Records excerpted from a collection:
------------------------------------------------

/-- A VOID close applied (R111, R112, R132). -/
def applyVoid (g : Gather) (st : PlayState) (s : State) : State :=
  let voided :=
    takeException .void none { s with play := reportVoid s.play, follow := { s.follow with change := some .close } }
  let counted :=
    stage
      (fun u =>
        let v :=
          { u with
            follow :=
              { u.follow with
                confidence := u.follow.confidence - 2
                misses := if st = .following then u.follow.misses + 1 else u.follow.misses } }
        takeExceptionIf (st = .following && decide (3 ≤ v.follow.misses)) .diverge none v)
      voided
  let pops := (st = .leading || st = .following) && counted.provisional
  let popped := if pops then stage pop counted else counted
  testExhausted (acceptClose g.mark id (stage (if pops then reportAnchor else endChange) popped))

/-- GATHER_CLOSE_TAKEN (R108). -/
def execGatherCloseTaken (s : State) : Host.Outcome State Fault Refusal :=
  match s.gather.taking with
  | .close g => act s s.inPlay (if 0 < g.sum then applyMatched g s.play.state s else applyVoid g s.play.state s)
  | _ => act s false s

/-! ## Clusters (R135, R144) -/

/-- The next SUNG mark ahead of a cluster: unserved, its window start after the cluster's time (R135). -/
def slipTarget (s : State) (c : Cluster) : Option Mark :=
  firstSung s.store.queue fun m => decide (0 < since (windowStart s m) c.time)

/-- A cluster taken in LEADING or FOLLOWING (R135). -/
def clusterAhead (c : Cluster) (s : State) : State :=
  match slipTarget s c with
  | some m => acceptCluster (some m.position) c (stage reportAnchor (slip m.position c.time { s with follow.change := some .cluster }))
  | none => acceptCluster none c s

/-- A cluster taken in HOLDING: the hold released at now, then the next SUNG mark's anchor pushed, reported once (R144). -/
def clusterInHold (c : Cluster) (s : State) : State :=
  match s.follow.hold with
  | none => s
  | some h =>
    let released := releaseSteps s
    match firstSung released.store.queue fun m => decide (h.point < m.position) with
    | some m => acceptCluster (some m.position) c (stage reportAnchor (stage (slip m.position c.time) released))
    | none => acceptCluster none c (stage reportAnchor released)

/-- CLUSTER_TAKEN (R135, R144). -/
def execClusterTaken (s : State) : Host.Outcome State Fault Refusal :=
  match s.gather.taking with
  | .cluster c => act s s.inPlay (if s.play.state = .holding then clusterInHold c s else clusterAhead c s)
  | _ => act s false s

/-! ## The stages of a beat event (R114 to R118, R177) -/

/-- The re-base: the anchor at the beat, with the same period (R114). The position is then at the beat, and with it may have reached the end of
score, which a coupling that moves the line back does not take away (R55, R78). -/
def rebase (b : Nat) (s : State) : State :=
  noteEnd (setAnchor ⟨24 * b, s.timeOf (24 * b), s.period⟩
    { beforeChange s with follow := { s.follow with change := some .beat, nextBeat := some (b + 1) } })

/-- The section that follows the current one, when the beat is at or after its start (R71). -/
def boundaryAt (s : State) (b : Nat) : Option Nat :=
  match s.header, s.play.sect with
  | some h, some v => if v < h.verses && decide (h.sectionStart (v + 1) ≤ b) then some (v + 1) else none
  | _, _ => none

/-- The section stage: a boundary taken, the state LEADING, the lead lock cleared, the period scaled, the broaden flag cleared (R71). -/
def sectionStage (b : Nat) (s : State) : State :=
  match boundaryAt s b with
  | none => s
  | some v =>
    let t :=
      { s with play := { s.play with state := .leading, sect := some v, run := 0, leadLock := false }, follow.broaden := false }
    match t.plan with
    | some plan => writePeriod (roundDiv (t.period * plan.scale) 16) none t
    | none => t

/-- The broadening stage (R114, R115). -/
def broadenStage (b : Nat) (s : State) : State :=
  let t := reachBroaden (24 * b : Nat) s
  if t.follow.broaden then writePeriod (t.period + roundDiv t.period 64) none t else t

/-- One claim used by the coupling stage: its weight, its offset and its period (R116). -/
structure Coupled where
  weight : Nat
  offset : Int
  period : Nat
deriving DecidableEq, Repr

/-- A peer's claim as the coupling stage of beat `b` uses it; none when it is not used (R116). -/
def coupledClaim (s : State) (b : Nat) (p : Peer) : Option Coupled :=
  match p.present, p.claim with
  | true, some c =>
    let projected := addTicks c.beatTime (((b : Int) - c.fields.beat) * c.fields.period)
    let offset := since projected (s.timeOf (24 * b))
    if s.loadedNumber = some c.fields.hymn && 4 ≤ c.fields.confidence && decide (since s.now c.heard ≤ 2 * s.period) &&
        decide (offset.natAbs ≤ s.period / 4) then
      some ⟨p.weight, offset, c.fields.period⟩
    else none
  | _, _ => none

------------------------------------------------

Reproduce each line of the entries above from the one containing "def coupledClaim (s" through the last, exactly, and no other line.

def coupledClaim (s : State) (b : Nat) (p : Peer) : Option Coupled :=
  match p.present, p.claim with
  | true, some c =>
    let projected := addTicks c.beatTime (((b : Int) - c.fields.beat) * c.fields.period)
    let offset := since projected (s.timeOf (24 * b))
    if s.loadedNumber = some c.fields.hymn && 4 ≤ c.fields.confidence && decide (since s.now c.heard ≤ 2 * s.period) &&
        decide (offset.natAbs ≤ s.period / 4) then
      some ⟨p.weight, offset, c.fields.period⟩
    else none
  | _, _ => none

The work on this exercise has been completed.